# MPEG 4 Question



## daleles (Jul 2, 2005)

How's the new MPEG 4 going to affect the Dish receivers? Is MPEG 4 only going to be implemented in the Hi Def signals? If so would a new Hi Def receiver be required? 
Just curious if all of us have to buy brand new receivers. 

daleles


----------



## jergenf (Mar 31, 2005)

When dish decides to compress their programs using mpeg4 then new receivers with mpeg4 decoders chips would be needed. Using this method would reduce the of bytes needed of a program to about half. Initially HD will provide the best savings because it presently takes 3 - 6 times more data compared to SD content. For this reason HD will be the first to require the new receivers. But within 3 years dish plans the convert all content (SD/HD) using mpeg4 to double their channel lineup.


----------



## KKlare (Sep 24, 2004)

Note the 921 DVR button quotes 7 hours of SD for each hour of HD and neither is exact, it can go more or less. 720p HD seem to take less than 1080i? As do stations with lower bandwidth due to more subchannels.
-Ken


----------



## cebbigh (Feb 27, 2005)

Will there be a significant change in picture quality either for HD or SD? I know the change is inevitable and am looking forward to expanded HD programming but is there a downside (beyond replacing equipment)?


----------



## navychop (Jul 13, 2005)

Since 720p has twice the frame rate of 1080i, they both normally would take up about the same space & bandwidth. However, the actual program content will drive this- more motion equates to more space needed. Also, 1920x1080 is so often delivered at 1440x1080 or even 1280x1080 that the 1080i broadcasts may actually take up less space.
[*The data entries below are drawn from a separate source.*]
-- ==== Sys2Proof/Machine/Fields.lean ====
section
/-! DEFINITION. Device addresses of the registers (R112, R156, R193, R226, R261, R263, R265, R308, R310, R352, R392, R407,
R410 to R412, R416, R419, R466) and the bit fields of each. `A.X` is the device address of register X, `F.X_Y` its field Y.
The sideband file (R422) is no part of the device address space and is keyed from 2^48 up. -/
namespace Sys2Proof.Machine

/-- A field of a register: the register's address and the bit range high:low (R10). -/
structure Field where
  addr : Nat
  hi : Nat
  lo : Nat
  deriving DecidableEq, Repr

/-- Base of the registers of core window n (R410, R411). -/
def coreReg (n : Nat) : Nat := 0x200000F00000 + 0x1000000 * n
/-- The global control page (R410). -/
def pageReg : Nat := 0x300000000000
/-- The step sequencer block (R412). -/
def seqReg : Nat := 0x300000001000
/-- The memory map block (R412). -/
def mapReg : Nat := 0x300000002000
/-- Far-memory port p (R265). -/
def farReg (p : Nat) : Nat := 0x300000002400 + 0x100 * p
/-- Spoke port block p (R410). -/
def spkReg (p : Nat) : Nat := 0x300000010000 + 0x1000 * p
/-- Memory-controller block n (R410). -/
def mcReg (n : Nat) : Nat := 0x300000020000 + 0x1000 * n
/-- The management block (R416). -/
def mgmtReg : Nat := 0x300000030000
/-- Colok port block q (R410). -/
def colokReg (q : Nat) : Nat := 0x300000040000 + 0x1000 * q
/-- The block that holds the optical registers of port p: Spoke ports 0 to 11, Colok A 12, Colok B 13 (R392, R419). -/
def optReg (p : Nat) : Nat := if p < 12 then spkReg p else colokReg (p - 12)
/-- The router block (R410). -/
def rtReg : Nat := 0x300001000000
/-- The collective block (R410). -/
def collReg : Nat := 0x300001100000
/-- Row-engine block of die d (R410). -/
def reReg (d : Nat) : Nat := 0x300002000000 + 0x400000 * d
/-- The sideband register file (R422), outside the device address space. -/
def sbReg : Nat := 0x1000000000000
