/-- Send what can be sent, port after port, until nothing more can leave. A packet leaves whole: how its beats share a link with others is
timing, which the model leaves out (log entry 87). -/
def State.pump : Nat → State → State
  | 0, s => s
  | fuel + 1, s =>
    let s1 := s.forN 12 fun s p => if s.rt.held.any (fun h => h.outs.any fun o => o.1 == p) && !s.unitReady (entPort p) then s.dropFor p else s
    match (List.range 12).findSome? fun p => (s1.grant p).map fun g => (p, g) with
    | some (p, i, r, c) => State.pump fuel ((s1.noteOutbid p i).sendOut p i r c)
    | none => s1

/-- Enough rounds of `pump` for every copy held; what still waits, waits for credit or behind a packet that does. -/
def State.pumpAll (s : State) : State :=
  let s1 := s.pump (s.rt.held.foldl (fun n h => n + h.outs.length) 0)
  { s1 with rt := { s1.rt with starved := union s1.rt.starved s1.starvedNow } }

/-! ## Delivery and routing -/

/-- Beats in the buffer of input port src for a virtual channel and class (R284). -/
def State.beatsHeld (s : State) (src vc cls : Nat) : Nat :=
  (s.rt.held.filter fun h => h.src == src && h.pkt.vc == vc && h.cls == cls).foldl (fun n h => n + h.pkt.beats) 0

/-- Beats in each buffer of a port rise to a new height (R307). -/
def State.notePeak (s : State) (src vc cls : Nat) : State :=
  if src < 12 then
    let i := src * 8 + vc * 2 + cls
    { s with rt := { s.rt with peak := s.rt.peak.set i (max (s.rt.peak.getD i 0) (s.beatsHeld src vc cls)) } }
  else s

/-- A packet joins those held, with copies to be sent and one for a unit of this module or not. A copy for this module that carries a discarded
tag is dropped (R216); with no copy left the beats are free again. -/
def State.enqueue (s : State) (src cls : Nat) (p : Packet) (outs : List (Nat × Nat)) (loc : Bool) : State :=
  let stale := loc && p.spec && s.seq.discarded.contains p.stepTag
  let s1 := if stale then s.bump F.SEQ_ERR_SPEC_DROP else s
  if outs.length = 0 ∧ (stale = true ∨ loc = false) then s1.giveCredit src p cls
  else
    (({ s1 with rt := { s1.rt with held := s1.rt.held ++ [⟨src, cls, s.now, p, outs, loc && !stale⟩] } } : State).notePeak
      src p.vc cls).pumpAll

/-- Route a packet that passed its checks (R276, R290, R291, R296). -/
def State.route (s : State) (src cls : Nat) (p : Packet) : State :=
  match s.bankOfTag p.tag with
  | none =>
    ((s.bump F.RT_STAT_EPOCH_STALE).faultOnce 0x0503 (fabricUnit src) false (mkWord [(63, 48, p.dst), (47, 32, p.srcId),
      (31, 30, p.tag), (29, 28, s.get F.RT_BANK_STATUS_SEND_EPOCH), (27, 24, fabricPort src)])).giveCredit src p cls
  | some b =>
    if p.mcast then
      match s.groupOuts b (p.dst % 64) src with
      | none => (s.unroutable src p true).giveCredit src p cls
      | some (outs, loc) =>
        s.enqueue src cls p outs loc
    else if p.dst = s.get F.RT_NODE_ID_ID ∧ s.on F.RT_NODE_ID_VALID then s.enqueue src cls p [] true
    else match routeOut (s.routeEntry b p.dst) p.coll with
    | none => (s.unroutable src p false).giveCredit src p cls
    | some o => if o.1 = src then (s.unroutable src p false).giveCredit src p cls else s.enqueue src cls p [o] false
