/-- The CONV field is a reserved encoding (R88, R90, R137). -/
def convReserved (s0 : Bool) (w : Nat) : Bool :=
  let c := cwConv w
  c.cto != 0 && (c.cfrom == 0 || 0xE ≤ c.cfrom || 6 ≤ c.csrc || c.rnd == 3
    || (c.csrc == 4 && c.cfrom != 0xA && c.cfrom != 0xB && c.cfrom != 0xC)
    || (s0 && (c.cfrom == 0xD || c.cto == 0xD)))

/-- The operations as executed. -/
def tmode (s0 : Bool) (w : Nat) : Nat := if tensorReserved s0 w then 0 else cwTmode w
def vop (s0 : Bool) (w : Nat) : Nat := if vectorReserved w || vectorFused s0 w then 0 else cwVop w
def convOn (s0 : Bool) (w : Nat) : Bool := (cwConv w).cto != 0 && !convReserved s0 w

/-- The word holds a reserved encoding (R77). -/
def wordReserved (s0 : Bool) (w : Nat) : Bool :=
  seqReserved w || loopReserved w || tensorReserved s0 w || vectorReserved w || convReserved s0 w
    || (List.range 6).any fun a => agCmd (cwAg w a) == .reserved

/-! ## Address generators (R82 to R84) -/

/-- COUNT of a level, 0 meaning 65,536 (R116). -/
def State.agCount (s : State) (n a set k : Nat) : Nat :=
  let c := s.get (F.AG_LVL_COUNT n a set k)
  if c = 0 then 65536 else c

/-- The current address, 24-bit two's complement (R83). -/
def State.agAddr (s : State) (n : Nat) (c : Core) (a : Nat) : Nat :=
  let set := c.agSet.getD a 0
  let idx := c.agIdx.getD a []
  let sum := (List.range 6).foldl (fun (t : Int) k =>
    t + (idx.getD k 0 : Nat) * signed 20 (s.get (F.AG_LVL_STRIDE n a set k))) (s.get (F.AG_BASE_BASE n a set))
  unsigned 24 sum

/-- Whether the address lies outside LO to HI; the flag says above HI (R83). -/
def State.agOut (s : State) (n : Nat) (c : Core) (a : Nat) : Option Bool :=
  let set := c.agSet.getD a 0
  let v := signed 24 (s.agAddr n c a)
  if v < s.get (F.AG_BASE_LO n a set) then some false
  else if (s.get (F.AG_BASE_HI n a set) : Int) < v then some true else none

/-- Carry of an advance from level k on (R83). -/
def agCarry (count : Nat → Nat) : Nat → Nat → List Nat → List Nat
  | 0, _, idx => idx
  | fuel + 1, k, idx =>
    let i := idx.getD k 0 + 1
    if i < count k ∨ k = 5 then idx.set k i else agCarry count fuel (k + 1) (idx.set k 0)

/-- Advance at level l (R83). -/
def agAdvance (count : Nat → Nat) (l : Nat) (idx : List Nat) : List Nat :=
  let z := (List.range 6).map fun k => if k < l then 0 else idx.getD k 0
  let r := agCarry count 6 l z
  if r.getD 5 0 = count 5 then r.set 5 0 else r

/-- Whether a command accesses the store. -/
def AgCmd.access : AgCmd → Bool
  | .issue => true
  | .issueStep _ => true
  | _ => false

def State.agTranspose (s : State) (n : Nat) (c : Core) (a : Nat) : Bool :=
  a < 4 && s.on (F.AG_MODE_TRANSPOSE n a (c.agSet.getD a 0))

/-- Bits of a value of the port (R116) and the side of its square (R84). -/
def State.agWidth (s : State) (n : Nat) (c : Core) (a : Nat) : Nat := 4 * 2 ^ s.get (F.AG_MODE_WIDTH n a (c.agSet.getD a 0))

def State.agQueue (s : State) (n : Nat) (c : Core) (a : Nat) : Nat := s.get (F.AG_MODE_QUEUE n a (c.agSet.getD a 0))

/-- The element a read port reads: zero bytes out of bounds under MBOUND (R83). -/
def State.agRead (s : State) (n : Nat) (c : Core) (a : Nat) : List Byte :=
  let e := s.agAddr n c a
  if (s.agOut n c a).isSome then List.replicate 128 0
  else if s.streaming n 0 e then s.raceBytes n (storeAddr n e) 128
  else s.core.load (storeAddr n e) 128

/-- Column k of a square of side e, rows not read being zero (R84). -/
def columnOf (rows : List (List Byte)) (w k : Nat) : List Byte :=
  let e := 1024 / w
  packValues w ((List.range e).map fun r => valueAt (rows.getD r []) w k)
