-- ==== Sys2Proof/Machine/Step.lean ====
section
/-! DEFINITION. One step of the block: the command at the front of the queue, or a tick when nothing waits. -/
namespace Sys2Proof.Machine

/-- One tick of 10 ns passes and no boundary's work is done (R46): the count goes up. -/
def State.tick (s : State) : State := { s with cad := { s.cad with count := s.cad.count + 1 } }

/-- Take the command at the front of the queue and run it on the state with the queue's rest; with nothing waiting, a tick
passes. -/
def step (s : State) : Host.Outcome State Fault Refusal :=
  match s.pending with
  | [] => .next s.tick
  | c :: rest => exec c { s with pending := rest }

/-- The command a word spells put at the front of the queue; no word spells one. -/
def State.withFetchWord (s : State) (nbits w : Nat) : State :=
  match decodeTableWord nbits w with
  | none => s
  | some c => { s with pending := c :: s.pending }

end Sys2Proof.Machine
end

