-- ==== Sys2Proof/Certificates/Slice0/Obligations.lean ====
section
/-! DEFINITION. The statements, each a proposition about the machine; what a statement rests on beside the spec's words is
named in its docstring. -/

open Sys2Proof Sys2Proof.Machine

/-! ## The machine as a whole -/

/-- A step takes the command at the front of the queue and is `exec` of it on the state with the queue's rest. The queue is the
model's (log entry 1). -/
def Obligations.StepRunsFront : Prop :=
  ∀ (c : Instr) (rest : List Instr) (s : State), s.pending = c :: rest → step s = exec c { s with pending := rest }

/-- With no command waiting a step is one tick: the count of R46 goes up by one and nothing else changes. That an idle step is
a tick is the model's choice (log entry 2). -/
def Obligations.IdleStepIsATick : Prop :=
  ∀ s : State, s.pending = [] → ∃ t, step s = .next t ∧ t.now = s.now + 1 ∧ t = { s with cad := { s.cad with count := s.cad.count + 1 } }

/-- Every command whose operands name units, ports and sites that the module has is carried out: no state refuses it or
faults. -/
def Obligations.WellFormedCommandsComplete : Prop :=
  ∀ (c : Instr) (s : State), c.wf = true → ∃ t, exec c s = .next t

/-- With the rails off only the commands of the power input, and the commit the controllers finish on hold-up, have an effect
(R442, R446); while MODRST_N holds a MODULE reset the same holds but for the release of the pin (R462). -/
def Obligations.UnpoweredModuleRests : Prop :=
  ∀ (c : Instr) (s t : State), ¬ s.powered → exec c s = .next t →
    t = s ∨ (∃ v, c = .powerApplied v) ∨ (∃ v b, c = .inputLoss v b) ∨ (∃ v, c = .inputReturn v) ∨ c = .ledgerCommitDone
      ∨ c = .modrstNRelease

/-- R12, R14: a register field reads as it was written, modulo its width; every other bit of its register, and every other
register, is as before. A saturating counter goes up by one and stays at its largest value. -/
def Obligations.FieldWrites : Prop :=
  ∀ (s : State) (f : Field) (v : Nat), f.lo ≤ f.hi → f.hi < 64 →
    (s.set f v).get f = v % 2 ^ (f.hi + 1 - f.lo) ∧ regsBut [f.addr] s (s.set f v)
      ∧ (∀ i, i < f.lo ∨ f.hi < i → ((s.set f v).reg f.addr).getLsbD i = (s.reg f.addr).getLsbD i)
      ∧ sameBytes s (s.set f v)
      ∧ (s.bump f).get f = (if s.get f = 2 ^ (f.hi + 1 - f.lo) - 1 then s.get f else s.get f + 1)
      ∧ regsBut [f.addr] s (s.bump f)

/-- R12: a store changes exactly its bytes, and a load gives the bytes stored, the first at the lowest address; the bytes of a number, least
significant first, spell it. -/
def Obligations.MemoryBytes : Prop :=
  (∀ (m : Mem) (a : Nat) (bs : List Byte), (m.store a bs).load a bs.length = bs
    ∧ ∀ b, b < a ∨ a + bs.length ≤ b → (m.store a bs).get b = m.get b)
  ∧ ∀ n v : Nat, v < 256 ^ n → ofBytes (bytesOf n v) = v ∧ (bytesOf n v).length = n

/-- Every operation on a memory keeps its canonical form. -/
def Obligations.MemoryOperationsKeepForm : Prop :=
  ∀ (m : Mem), m.wf = true →
    (∀ a b, (m.put a b).wf = true) ∧ (∀ a bs, (m.store a bs).wf = true) ∧ (∀ lo n, (m.zero lo n).wf = true) ∧ m.lose.wf = true
    ∧ ∀ n, (m.loseStack n).wf = true

/-- The canonical form of the register file and of every memory is kept by every step. -/
def Obligations.StepKeepsCanonical : Prop :=
  ∀ s t : State, ascending s.regs = true → s.memsWf = true → step s = .next t → ascending t.regs = true ∧ t.memsWf = true
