-- ==== Sys2Proof/Laws/Registers.lean ====
section
/-! SUPPORT. Registers and their fields: what a read gives after a write. -/
namespace Sys2Proof.Machine

theorem regDefault_setReg (s : State) (a b : Nat) (w : Word) : regDefault (s.setReg a w) b = regDefault s b := rfl

/-- A register reads as written, every other as before. -/
theorem State.reg_setReg (s : State) (a b : Nat) (w : Word) : (s.setReg a w).reg b = if b = a then w else s.reg b := by
  have := mapFind_put s.regs a b w (regDefault s a) (regDefault s) rfl
  unfold State.reg
  rw [show regDefault (s.setReg a w) b = regDefault s b from rfl]
  exact this

@[simp] theorem State.reg_setReg_self (s : State) (a : Nat) (w : Word) : (s.setReg a w).reg a = w := by
  rw [State.reg_setReg, if_pos rfl]

theorem State.reg_setReg_ne (s : State) (a b : Nat) (w : Word) (h : b ≠ a) : (s.setReg a w).reg b = s.reg b := by
  rw [State.reg_setReg, if_neg h]

theorem maskBits_getLsbD (hi lo i : Nat) (h : lo ≤ hi) (h2 : hi < 64) :
    (maskBits hi lo).getLsbD i = (decide (lo ≤ i) && decide (i ≤ hi)) := by
  unfold maskBits
  rw [BitVec.getLsbD_ofNat, Nat.testBit_mul_two_pow, Nat.testBit_two_pow_sub_one]
  by_cases h1 : lo ≤ i <;> by_cases h3 : i ≤ hi <;> simp [h1, h3] <;> omega

/-- A bit of a word after a field has been written. -/
theorem putBits_getLsbD (w : Word) (hi lo v i : Nat) (h : lo ≤ hi) (h2 : hi < 64) :
    (putBits w hi lo v).getLsbD i = if lo ≤ i ∧ i ≤ hi then v.testBit (i - lo) else w.getLsbD i := by
  unfold putBits
  rw [BitVec.getLsbD_or, BitVec.getLsbD_and, BitVec.getLsbD_not, maskBits_getLsbD hi lo i h h2, BitVec.getLsbD_ofNat,
    Nat.testBit_mul_two_pow, Nat.testBit_mod_two_pow]
  by_cases h1 : lo ≤ i <;> by_cases h3 : i ≤ hi <;> by_cases h4 : i < 64 <;> simp [h1, h3, h4] <;> try omega
  exact BitVec.getLsbD_of_ge w i (by omega)

/-- The field written reads as the value modulo its width. -/
theorem bits_putBits_self (w : Word) (hi lo v : Nat) (h : lo ≤ hi) (h2 : hi < 64) :
    bits (putBits w hi lo v) hi lo = v % 2 ^ (hi + 1 - lo) := by
  apply Nat.eq_of_testBit_eq
  intro i
  unfold bits
  rw [Nat.testBit_mod_two_pow, Nat.testBit_mod_two_pow, Nat.testBit_div_two_pow]
  by_cases hi' : i < hi + 1 - lo
  · have := putBits_getLsbD w hi lo v (i + lo) h h2
    rw [if_pos (by omega)] at this
    have e : i + lo - lo = i := by omega
    rw [e] at this
    simp only [hi', decide_true, Bool.true_and]
    rw [← this]; rfl
  · simp [hi']

/-- A field that shares no bit with the one written reads as before. -/
theorem bits_putBits_disjoint (w : Word) (hi lo v hi' lo' : Nat) (h : lo ≤ hi) (h2 : hi < 64) (hd : hi' < lo ∨ hi < lo') :
    bits (putBits w hi lo v) hi' lo' = bits w hi' lo' := by
  apply Nat.eq_of_testBit_eq
  intro i
  unfold bits
  rw [Nat.testBit_mod_two_pow, Nat.testBit_mod_two_pow, Nat.testBit_div_two_pow, Nat.testBit_div_two_pow]
  by_cases hi' : i < hi' + 1 - lo'
  · have := putBits_getLsbD w hi lo v (i + lo') h h2
    rw [if_neg (by omega)] at this
    simp only [hi', decide_true, Bool.true_and]
    exact this
  · simp [hi']

/-- A field reads as it was written, modulo its width. -/
theorem State.get_set_self (s : State) (f : Field) (v : Nat) (h : f.lo ≤ f.hi) (h2 : f.hi < 64) :
    (s.set f v).get f = v % 2 ^ (f.hi + 1 - f.lo) := by
  simp [State.get, State.set, bits_putBits_self _ _ _ _ h h2]

/-- A field of another register reads as before. -/
theorem State.get_set_ne (s : State) (f g : Field) (v : Nat) (h : g.addr ≠ f.addr) : (s.set f v).get g = s.get g := by
  simp [State.get, State.set, State.reg_setReg_ne _ _ _ _ h]

/-- Another field of the same register, or of another, reads as before. -/
theorem State.get_set_disjoint (s : State) (f g : Field) (v : Nat) (h : f.lo ≤ f.hi) (h2 : f.hi < 64)
    (hd : g.hi < f.lo ∨ f.hi < g.lo) : (s.set f v).get g = s.get g := by
  by_cases e : g.addr = f.addr
  · simp only [State.get, State.set, e, State.reg_setReg_self]
    exact bits_putBits_disjoint _ _ _ _ _ _ h h2 hd
  · exact State.get_set_ne s f g v e

theorem State.reg_set_ne (s : State) (f : Field) (v b : Nat) (h : b ≠ f.addr) : (s.set f v).reg b = s.reg b :=
  State.reg_setReg_ne _ _ _ _ h

/-- A field never reads beyond its width. -/
theorem State.get_lt (s : State) (f : Field) : s.get f < 2 ^ (f.hi + 1 - f.lo) := Nat.mod_lt _ (Nat.two_pow_pos _)

theorem live_powered (s : State) (f : State → State) (h : s.pwr.rails = true) (h2 : s.pwr.modrst = false) :
    live s f = .next (f s) := by simp [live, h, h2]

theorem lively_powered (s : State) (n m : Nat) (f : State → State) (hn : n < m) (h : s.pwr.rails = true)
    (h2 : s.pwr.modrst = false) : lively s n m f = .next (f s) := by simp [lively, hn, live_powered s f h h2]

end Sys2Proof.Machine
end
MPEG-4, like MPEG-2, allows the provider to vary the compression & bitrate. So they can compress more and deliver lower quality pictures, if they want. Or not. It's just that '4 is more efficient than '2 and can take up half the bandwidth while delivering the same PQ, all other factors being equal. 

I doubt that E* or D* will double their offerings due to MPEG-4. They will be simultaneously phasing in more HD content, which will use up a lot of that newly increased capacity. However, more satellites and more assigned frequencies will also arrive, allowing more programming.

I expect that new HD offerings will be in MPEG-4. Whether the upcoming additional Voom channels will be MPEG-4 or -2 is the question. Certainly all HD after that will be MPEG-4 only. Then all the current HD will move to MPEG-4. Then there'll be some sort of schedule to move the premium offerings and move down the "food chain." I wonder how soon the shopping channels will be offered in MPEG-4 and HD?

Since we don't know what kind of offers will be made to move up to the MPEG-4 receivers, I've held off getting a 942. I'll probably wait until the 962 ships, and hang on to my 721 & 508 as long as possible. The 301 goes first, unless there's a really nice trade up offer on my DVRs. With a 3 year phase in, as a practical matter all my current receivers will be gone in 2007. I might drop down to two receivers, perhaps a 962 & a 411.

We should know more on August 8, when the MPEG-4 Tech Chat airs. I'm hoping they'll have some phase in schedule to announce, even if they don't announce upgrade procedures. It would be nice to know when the first MPEG-4 transmissions will start. I'm guessing January 2006.


----------



## onegojoe (Jul 8, 2004)

How will the changeover to the mpeg4 be done. Will D* and E* send you the new receiver and you would return the old receiver to them? Would they be a free trade?


----------



## navychop (Jul 13, 2005)

Yep, that's one of the questions.

Too bad neither company is providing answers yet. I'm sure they're holding off as long as possible, so as not to kill off current sales. Who wants to get all set up only to have to make significant changes in a very few months?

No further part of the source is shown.